# [Task brief]
Report each line of the records where "false" occurs.

# [Input data]
========================================
-- ==== Sys2Proof/Syntax.lean ====
section
/-!
DEFINITION. The commands the block takes: command packets, register and sideband accesses, events on pins,
links, clocks, dies, engines and memories. One constructor per row of the opcode table.
-/

namespace Sys2Proof

open Sys2Proof.Machine

/-- A command packet as the module reads it from the submission ring of context `ring` (Table 4.3).
The opcode is the constructor's; `params` are packet bytes 12 to 63. [log 5 DESIGN CHOICE] -/
structure Packet where
  /-- the context whose ring holds the packet -/
  ring : Nat
  flags : BitVec 8 := 0
  byte3 : BitVec 8 := 0
  context : BitVec 16 := 0
  paramLen : BitVec 16 := 0
  seq : BitVec 32 := 0
  params : List Byte := []
deriving DecidableEq, Repr
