/-- DECODE_AU of a session with the trigger time of its picture. [log 78 DESIGN CHOICE] -/
def execDecodeAu (queue entry session time : Nat) (au : AuResult) (s : State) : Host.Outcome State Fault Refusal :=
  match s.entryOf 4 queue entry 1 with
  | none => next s
  | some (r, en) =>
    let x := s.session 0 session
    if (r.own.any fun y => decide (y.1 = entry)) ∨ !x.used ∨ x.flask ≠ r.flask then next s
    else
      let feeds := decide (x.stream ≠ 0xFF)
      let recs := au.records
      let concealed := au.concealed
      let held := x.heldAfter time au
      let s := s.setSession 0 session { x with held := held, damage := satAdd x.damage recs.length
                                               concealed := if concealed then satInc x.concealed else x.concealed }
      let s := if feeds then recs.foldl (fun s (d : Nat × Nat × Nat) =>
          let ref := (s.trigLatest (s.tundish (s.instream x.stream).tundish).refLine
            ((time : Int) + (match (s.instream x.stream).rec_ with | some (.cam c) => c.offsetNs | _ => (0 : Int))).toNat)
          damage x.stream ref time d.1 d.2.1 d.2.2 (if d.1 = 0x0E then 1 else 0) s) s else s
      let n := min au.out held.length
      let s := outputPictures n session r en s
      let s := vwrite r.ctx (en.tensors.getD 2 0) (decodeStatus n concealed au.noEntry recs.length) s
      let out : OutState := { attrs := { concealed := concealed }, epoch := min s.now time, missing := au.noEntry && !feeds }
      next (sweepSession 0 session (noteOwn 4 queue entry out s))

/-- FLUSH puts out every picture held for reordering. -/
def execFlush (queue entry session : Nat) (s : State) : Host.Outcome State Fault Refusal :=
  match s.entryOf 4 queue entry 2 with
  | none => next s
  | some (r, en) =>
    let x := s.session 0 session
    if (r.own.any fun y => decide (y.1 = entry)) ∨ !x.used ∨ x.flask ≠ r.flask then next s
    else
      let n := x.held.length
      let bad := x.held.any (·.concealed)
      let s := outputPictures n session r en s
      let s := vwrite r.ctx (en.tensors.getD 2 0) (decodeStatus n bad false 0) s
      next (sweepSession 0 session (noteOwn 4 queue entry { attrs := { concealed := bad }, epoch := s.now } s))

/-- Writes bytes into a session's ring, round its end. -/
def ringWrite (c va size at_ : Nat) (bs : List Byte) (s : State) : State :=
  ((List.range bs.length).zip bs).foldl (fun s (x : Nat × Byte) => vwriteByte c (va + (at_ + x.1) % max 1 size) x.2 s) s

/-- ENCODE_AU_COMPLETE: the encoder has made the bytes of an access unit of the picture that waits; `room` says that the ring
is not full (R425). [log 78 DESIGN CHOICE] -/
def execEncodeAuComplete (session : Nat) (irap room : Bool) (data : List Byte) (s : State) : Host.Outcome State Fault Refusal :=
  let x := s.session 1 session
  match x.input with
  | none => next s
  | some y =>
    if !x.used then next s
    else if !room ∨ ((x.skipping ∨ x.gap) ∧ !irap) then
      let s := s.setSession 1 session { x with input := none, gap := true, skipping := true, drops := satInc x.drops }
      next (sweepSession 1 session { s with ing := { s.ing with encDrops := satInc s.ing.encDrops } })
    else
      let head := leBytes 8 y.time ++ leBytes 4 x.pictures ++ leBytes 1 (flagAt 0 irap + flagAt 1 y.concealed + flagAt 2 x.gap)
        ++ [0, 0, 0] ++ leBytes 4 data.length ++ List.replicate 12 0
      let s := ringWrite x.owner x.ringVa x.ringBytes x.ringAt (head ++ data) s
      let s := s.setSession 1 session { x with
        input := none, gap := false, skipping := false, pictures := satInc x.pictures
        concealed := if y.concealed then satInc x.concealed else x.concealed
        ringAt := (x.ringAt + 32 + data.length) % max 1 x.ringBytes }
      next (sweepSession 1 session (if x.counter = 0xFFFF then s else signalSync x.counter 0 1 s))

/-- W1C write of TUNDISH_STATUS word 0 (R426). -/
def clearTundishStatus (u value : Nat) (s : State) : State :=
  let x := s.tundish u
  if !x.used then s
  else s.setTundish u { x with
    overflow := x.overflow && !bitAt value 15
    lowCause := x.lowCause &&& ~~~(BitVec.ofNat 3 (value / 65536)) }

def execTundishStatusClear (tundish value : Nat) (s : State) : Host.Outcome State Fault Refusal :=
  if s.pfServed then next (clearTundishStatus tundish value s) else next s

end Sys2Proof.Machine
end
========================================
# [Expected answer]
      let s := vwrite r.ctx (en.tensors.getD 2 0) (decodeStatus n bad false 0) s
        input := none, gap := false, skipping := false, pictures := satInc x.pictures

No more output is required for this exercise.